Your goal | Only the lines below, from the one with "s.ringNext := rfl" through the one with "s.nextEpisode := rfl", are to be written out, exactly.

• • • •

/-! ### setStreamer -/

@[simp] theorem setStreamer_agenda (i : Nat) (x : Streamer) : (s.setStreamer i x).agenda = s.agenda := rfl
@[simp] theorem setStreamer_turns (i : Nat) (x : Streamer) : (s.setStreamer i x).turns = s.turns := rfl
@[simp] theorem setStreamer_draws (i : Nat) (x : Streamer) : (s.setStreamer i x).draws = s.draws := rfl
@[simp] theorem setStreamer_focus (i : Nat) (x : Streamer) : (s.setStreamer i x).focus = s.focus := rfl
@[simp] theorem setStreamer_acted (i : Nat) (x : Streamer) : (s.setStreamer i x).acted = s.acted := rfl
@[simp] theorem setStreamer_almanac (i : Nat) (x : Streamer) : (s.setStreamer i x).almanac = s.almanac := rfl
@[simp] theorem setStreamer_copies (i : Nat) (x : Streamer) : (s.setStreamer i x).copies = s.copies := rfl
@[simp] theorem setStreamer_stage (i : Nat) (x : Streamer) : (s.setStreamer i x).stage = s.stage := rfl
@[simp] theorem setStreamer_version (i : Nat) (x : Streamer) : (s.setStreamer i x).version = s.version := rfl
@[simp] theorem setStreamer_fetches (i : Nat) (x : Streamer) : (s.setStreamer i x).fetches = s.fetches := rfl
@[simp] theorem setStreamer_failures (i : Nat) (x : Streamer) : (s.setStreamer i x).failures = s.failures := rfl
@[simp] theorem setStreamer_flash (i : Nat) (x : Streamer) : (s.setStreamer i x).flash = s.flash := rfl
@[simp] theorem setStreamer_ckpt (i : Nat) (x : Streamer) : (s.setStreamer i x).ckpt = s.ckpt := rfl
@[simp] theorem setStreamer_ckptRun (i : Nat) (x : Streamer) : (s.setStreamer i x).ckptRun = s.ckptRun := rfl
@[simp] theorem setStreamer_storage (i : Nat) (x : Streamer) : (s.setStreamer i x).storage = s.storage := rfl
@[simp] theorem setStreamer_unmapReg (i : Nat) (x : Streamer) : (s.setStreamer i x).unmapReg = s.unmapReg := rfl
@[simp] theorem setStreamer_unmapRun (i : Nat) (x : Streamer) : (s.setStreamer i x).unmapRun = s.unmapRun := rfl
@[simp] theorem setStreamer_mailboxes (i : Nat) (x : Streamer) : (s.setStreamer i x).mailboxes = s.mailboxes := rfl
@[simp] theorem setStreamer_hostMem (i : Nat) (x : Streamer) : (s.setStreamer i x).hostMem = s.hostMem := rfl
@[simp] theorem setStreamer_busImages (i : Nat) (x : Streamer) : (s.setStreamer i x).busImages = s.busImages := rfl
@[simp] theorem setStreamer_msix (i : Nat) (x : Streamer) : (s.setStreamer i x).msix = s.msix := rfl
@[simp] theorem setStreamer_roots (i : Nat) (x : Streamer) : (s.setStreamer i x).roots = s.roots := rfl
@[simp] theorem setStreamer_tlbs (i : Nat) (x : Streamer) : (s.setStreamer i x).tlbs = s.tlbs := rfl
@[simp] theorem setStreamer_walks (i : Nat) (x : Streamer) : (s.setStreamer i x).walks = s.walks := rfl
@[simp] theorem setStreamer_filter (i : Nat) (x : Streamer) : (s.setStreamer i x).filter = s.filter := rfl
@[simp] theorem setStreamer_l2 (i : Nat) (x : Streamer) : (s.setStreamer i x).l2 = s.l2 := rfl
@[simp] theorem setStreamer_slices (i : Nat) (x : Streamer) : (s.setStreamer i x).slices = s.slices := rfl
@[simp] theorem setStreamer_responses (i : Nat) (x : Streamer) : (s.setStreamer i x).responses = s.responses := rfl
@[simp] theorem setStreamer_routers (i : Nat) (x : Streamer) : (s.setStreamer i x).routers = s.routers := rfl
@[simp] theorem setStreamer_mem (i : Nat) (x : Streamer) : (s.setStreamer i x).mem = s.mem := rfl
@[simp] theorem setStreamer_dramPoison (i : Nat) (x : Streamer) : (s.setStreamer i x).dramPoison = s.dramPoison := rfl
@[simp] theorem setStreamer_health (i : Nat) (x : Streamer) : (s.setStreamer i x).health = s.health := rfl
@[simp] theorem setStreamer_hot (i : Nat) (x : Streamer) : (s.setStreamer i x).hot = s.hot := rfl
@[simp] theorem setStreamer_parts (i : Nat) (x : Streamer) : (s.setStreamer i x).parts = s.parts := rfl
@[simp] theorem setStreamer_owners (i : Nat) (x : Streamer) : (s.setStreamer i x).owners = s.owners := rfl
@[simp] theorem setStreamer_streamGrants (i : Nat) (x : Streamer) : (s.setStreamer i x).streamGrants = s.streamGrants := rfl
@[simp] theorem setStreamer_fabric (i : Nat) (x : Streamer) : (s.setStreamer i x).fabric = s.fabric := rfl
@[simp] theorem setStreamer_ringNext (i : Nat) (x : Streamer) : (s.setStreamer i x).ringNext = s.ringNext := rfl
@[simp] theorem setStreamer_package (i : Nat) (x : Streamer) : (s.setStreamer i x).package = s.package := rfl
@[simp] theorem setStreamer_episodes (i : Nat) (x : Streamer) : (s.setStreamer i x).episodes = s.episodes := rfl
@[simp] theorem setStreamer_nextEpisode (i : Nat) (x : Streamer) : (s.setStreamer i x).nextEpisode = s.nextEpisode := rfl
@[simp] theorem setStreamer_tiles (i : Nat) (x : Streamer) : (s.setStreamer i x).tiles = s.tiles := rfl
@[simp] theorem setStreamer_ctxs (i : Nat) (x : Streamer) : (s.setStreamer i x).ctxs = s.ctxs := rfl
@[simp] theorem setStreamer_ins (i : Nat) (x : Streamer) : (s.setStreamer i x).ins = s.ins := rfl
@[simp] theorem setStreamer_outs (i : Nat) (x : Streamer) : (s.setStreamer i x).outs = s.outs := rfl
@[simp] theorem setStreamer_units (i : Nat) (x : Streamer) : (s.setStreamer i x).units = s.units := rfl
@[simp] theorem setStreamer_islands (i : Nat) (x : Streamer) : (s.setStreamer i x).islands = s.islands := rfl
@[simp] theorem setStreamer_engines (i : Nat) (x : Streamer) : (s.setStreamer i x).engines = s.engines := rfl
@[simp] theorem setStreamer_ctx (i : Nat) (x : Streamer) (j : Nat) : (s.setStreamer i x).ctx j = s.ctx j := rfl
@[simp] theorem setStreamer_tile (i : Nat) (x : Streamer) (j : Nat) : (s.setStreamer i x).tile j = s.tile j := rfl
@[simp] theorem setStreamer_inc (i : Nat) (x : Streamer) (j : Nat) : (s.setStreamer i x).inc j = s.inc j := rfl
@[simp] theorem setStreamer_outc (i : Nat) (x : Streamer) (j : Nat) : (s.setStreamer i x).outc j = s.outc j := rfl
@[simp] theorem setStreamer_unit (i : Nat) (x : Streamer) (j : Nat) : (s.setStreamer i x).unit j = s.unit j := rfl
@[simp] theorem setStreamer_island (i : Nat) (x : Streamer) (j : Nat) : (s.setStreamer i x).island j = s.island j := rfl
@[simp] theorem setStreamer_engine (i : Nat) (x : Streamer) (j : Nat) : (s.setStreamer i x).engine j = s.engine j := rfl
@[simp] theorem setStreamer_part (i : Nat) (x : Streamer) (j : Nat) : (s.setStreamer i x).part j = s.part j := rfl
@[simp] theorem setStreamer_streamer_self (i : Nat) (x : Streamer) : (s.setStreamer i x).streamer i = x := by simp [setStreamer, streamer]
@[simp] theorem setStreamer_streamer_ne (i : Nat) (x : Streamer) {j : Nat} (h : j ≠ i) : (s.setStreamer i x).streamer j = s.streamer j := by
  simp [setStreamer, streamer, SMap.get_set_ne, h]
theorem setStreamer_streamer_get (i : Nat) (x : Streamer) (j : Nat) : (s.setStreamer i x).streamer j = if j = i then x else s.streamer j := by
  by_cases h : j = i <;> simp [h]
@[simp] theorem setStreamer_setStreamer (i : Nat) (x : Streamer) (y : Streamer) : (s.setStreamer i x).setStreamer i y = s.setStreamer i y := by simp [setStreamer]
@[simp] theorem setStreamer_time (i : Nat) (x : Streamer) (d : Nat) : (s.setStreamer i x).time d = s.time d := rfl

• • • •

Output of the exercise |
@[simp] theorem setStreamer_ringNext (i : Nat) (x : Streamer) : (s.setStreamer i x).ringNext = s.ringNext := rfl
@[simp] theorem setStreamer_package (i : Nat) (x : Streamer) : (s.setStreamer i x).package = s.package := rfl
@[simp] theorem setStreamer_episodes (i : Nat) (x : Streamer) : (s.setStreamer i x).episodes = s.episodes := rfl
@[simp] theorem setStreamer_nextEpisode (i : Nat) (x : Streamer) : (s.setStreamer i x).nextEpisode = s.nextEpisode := rfl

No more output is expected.